For a similar story about Jim Clark, see:
Lewis, Michael. The New New Thing: A Silicon Valley Story. New York: W. W. Norton & Company, 2000.

The Long Gestation of the Disneyland Entrepreneurial Idea

(p. 212) Before returning to Los Angeles, Disney and Kimball also went to Dearborn, Michigan, outside Detroit, and visited a village of another kind–Henry Ford’s Greenfield Village, a collection of old and reconstructed buildings that included the Wright brothers’ bicycle shop and a replica of Thomas Edison’s laboratory. Greenfield Village, which Ford established in 1929, had a strong autobiographical element: many of its buildings were there because they had been significant in Ford’s life, as with the school he attended and the scaled- down replica of his first auto plant. Greenfield was, besides, a make-believe village, a mixture of buildings spanning centuries. There was no pretense, as at Colonial Williamsburg, of re-creating the past.

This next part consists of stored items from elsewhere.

-- ==== Sys2Proof/Tests/Slice0.lean ====
section
/-! SUPPORT. Tests: the well-formedness smoke, the opcodes written out bit by bit from `30_encoding.md` R72, one or two
vectors per command from `95_test_vectors.md` (the vector's id stands at each), the frame of a step, and for every
statement of `Certificates/Slice0/Obligations.lean` that has hypotheses a concrete case that meets them. -/

namespace Sys2Proof.Tests

set_option Elab.async false

open Sys2Proof.Machine

/-! ### Well-formedness: one ill-formed term for each check, and the legal ones beside it -/

theorem test_strMax_256_is_illegal : StrMax.legal (some 256) = false := by decide
theorem test_strMax_257_and_unbounded_are_legal : StrMax.legal (some 257) = true ∧ StrMax.legal none = true := by decide
theorem test_fromHex_too_long_for_port :
    Instr.wellFormed (some 257) (.fromHex (List.replicate 258 0x30#8)) = false := by decide +kernel
theorem test_fromBin_too_long_for_port :
    Instr.wellFormed (some 257) (.fromBin (List.replicate 258 0x30#8)) = false := by decide +kernel
theorem test_command_too_long_for_port :
    Command.wellFormed (some 257) { Command.quiet with s := List.replicate 258 0x30#8 } = false := by decide +kernel
theorem test_longest_fitting_string :
    Instr.wellFormed (some 257) (.fromBin (List.replicate 257 0x30#8)) = true := by decide +kernel

/-! ### Decoding: the opcode's four bits written out, every field driven differently -/

/-- A port with every operand field driven. -/
def port (op : BitVec 4) : Command := { op := op, a := ofLimbs 1 2 3 4, b := 0xb, x := 0xc, s := [0x31#8] }

theorem test_decode_FROMU64 : decode (port 0b0000#4) = .ok (.fromU64 0xc) := by decide +kernel
theorem test_decode_FROMLIMBS : decode (port 0b0001#4) = .ok (.fromLimbs 1 2 3 4) := by decide +kernel
theorem test_decode_FROMHEX : decode (port 0b0010#4) = .ok (.fromHex [0x31#8]) := by decide +kernel
theorem test_decode_FROMBIN : decode (port 0b0011#4) = .ok (.fromBin [0x31#8]) := by decide +kernel
theorem test_decode_TOHEX : decode (port 0b0100#4) = .ok (.toHex (ofLimbs 1 2 3 4)) := by decide +kernel
theorem test_decode_LIMB : decode (port 0b0101#4) = .ok (.limb (ofLimbs 1 2 3 4) 0xc) := by decide +kernel
theorem test_decode_BITSET : decode (port 0b0110#4) = .ok (.bitSet (ofLimbs 1 2 3 4) 0xc) := by decide +kernel
theorem test_decode_ADD : decode (port 0b0111#4) = .ok (.add (ofLimbs 1 2 3 4) 0xb) := by decide +kernel
theorem test_decode_SUB : decode (port 0b1000#4) = .ok (.sub (ofLimbs 1 2 3 4) 0xb) := by decide +kernel
theorem test_decode_SHL : decode (port 0b1001#4) = .ok (.shl (ofLimbs 1 2 3 4) 0xc) := by decide +kernel
theorem test_decode_MUL : decode (port 0b1010#4) = .ok (.mul (ofLimbs 1 2 3 4) 0xb) := by decide +kernel
theorem test_decode_reserved :
    decode (port 0b1011#4) = .error (.reservedOpcode 0b1011#4) ∧
    decode (port 0b1111#4) = .error (.reservedOpcode 0b1111#4) := by decide +kernel
theorem test_rows_are_unambiguous :
    List.Pairwise (fun r r' : OpRow => ∀ op : BitVec 4, (r.selects op && r'.selects op) = false) opcodeTable := by
  decide +kernel
theorem test_table_word :
    decodeTableWord 8 0x7 = some (.add 0 0) ∧ decodeTableWord 8 0xB = none := by decide +kernel

/-! ### Commands: vectors of `95_test_vectors.md` -/

/-- `ERR`, `R`, `Q` and `T` of a command's response. -/
def answer (i : Instr) : Option (BitVec 2 × U256 × BitVec 64 × Str) :=
  match exec i State.reset with
  | .next u => some (u.resp.err, u.resp.r, u.resp.q, u.resp.text)
  | .refused _ => none

/-- The codes of a list of characters (R77). -/
def codes (l : List Char) : Str := l.map fun ch => BitVec.ofNat 8 ch.toNat

/-- The all-ones limb. -/
def M : Limb := 0xffffffffffffffff

/-- K4: no sign extension. -/
theorem test_FROMU64_K4 :
    answer (.fromU64 0x8000000000000000) = some (0, 0x8000000000000000, 0, []) := by decide +kernel
/-- K5: limb 0 first. -/
theorem test_FROMLIMBS_K5 :
    answer (.fromLimbs 1 2 3 4) = some (0, 1 + 2 * 2 ^ 64 + 3 * 2 ^ 128 + 4 * 2 ^ 192, 0, []) := by decide +kernel
/-- H12: the right half is limb 0. -/
theorem test_FROMHEX_H12 :
    answer (.fromHex (codes ['f', 'e', 'D', 'c', 'b', 'a', '9', '8', '7', '6', '5', '4', '3', '2', '1', '0',
      '1', '2', '3', '4', '5', '6', '7', '8', '9', 'A', 'b', 'c', 'd', 'e', 'f', '0'])) =
      some (0, ofLimbs 0x123456789abcdef0 0xfedcba9876543210 0 0, 0, []) := by decide +kernel
/-- H17 and H19: too long although the value would fit, and a character that is no digit. -/
theorem test_FROMHEX_H17_H19 :
    answer (.fromHex (0x30#8 :: List.replicate 64 0x66#8)) = some (1, 0, 0, []) ∧
    answer (.fromHex (codes ['1', '2', 'g', '3'])) = some (1, 0, 0, []) := by decide +kernel
/-- N9: 65 ones. -/
theorem test_FROMBIN_N9 : answer (.fromBin (List.replicate 65 0x31#8)) = some (0, ofLimbs M 1 0 0, 0, []) := by
  decide +kernel
/-- N13 and N15: 257 characters, and a digit outside `0`, `1`. -/
theorem test_FROMBIN_N13_N15 :
    answer (.fromBin (List.replicate 257 0x30#8)) = some (1, 0, 0, []) ∧
    answer (.fromBin (codes ['1', '2'])) = some (1, 0, 0, []) := by decide +kernel
/-- T9: inner limbs padded, the leading one not. -/
theorem test_TOHEX_T9 :
    answer (.toHex (ofLimbs 0xdeadbeef 0 0xcafe 0)) = some (0, 0, 0, codes ['c', 'a', 'f', 'e'] ++
      List.replicate 24 0x30#8 ++ codes ['d', 'e', 'a', 'd', 'b', 'e', 'e', 'f']) := by decide +kernel
/-- T1 and T13: zero, and the longest output. -/
theorem test_TOHEX_T1_T13 :
    answer (.toHex 0) = some (0, 0, 0, [0x30#8]) ∧
    answer (.toHex (ofLimbs M M M M)) = some (0, 0, 0, List.replicate 64 0x66#8) := by decide +kernel

/-- The value of vectors Q1 to Q16 and L1 to L15. -/
def v : U256 := ofLimbs 0x8000000000000001 0xf0f0f0f0f0f0f0f0 0x0123456789abcdef 0xfedcba9876543210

Disney had visited Greenfield Village at least once before, in April 1940, but this time he returned to Burbank with his imagination stimulated. He was thinking now beyond a miniature train for his own home. He drafted a memorandum on August 31, 1948, in which he set out in detail what might go into a “Mickey Mouse park” on the sixteen acres the studio owned across Riverside Drive. Ford’s influence can be felt in Disney’s description of an idyllic small town, anchored by a city hall and a railroad station. There would have been a specifically Disney presence in the park only through a toy store that sold Disney toys and books and a shop where Disney artists could sell their own work.
Disney had been talking about a park of’ some kind, on the studio lot or adjacent to it, for years, perhaps since the late 1930s, the idea being to have something to entertain visitors to a studio that was otherwise very much a workaday place. For the studio to embark on such a project in 1948 was irnpractical, though, given its financial condition, and Disney’s memo had no immediate consequences.

Source:
Barrier, Michael. The Animated Man: A Life of Walt Disney. 1 ed. Berkeley, CA: University of California Press, 2007.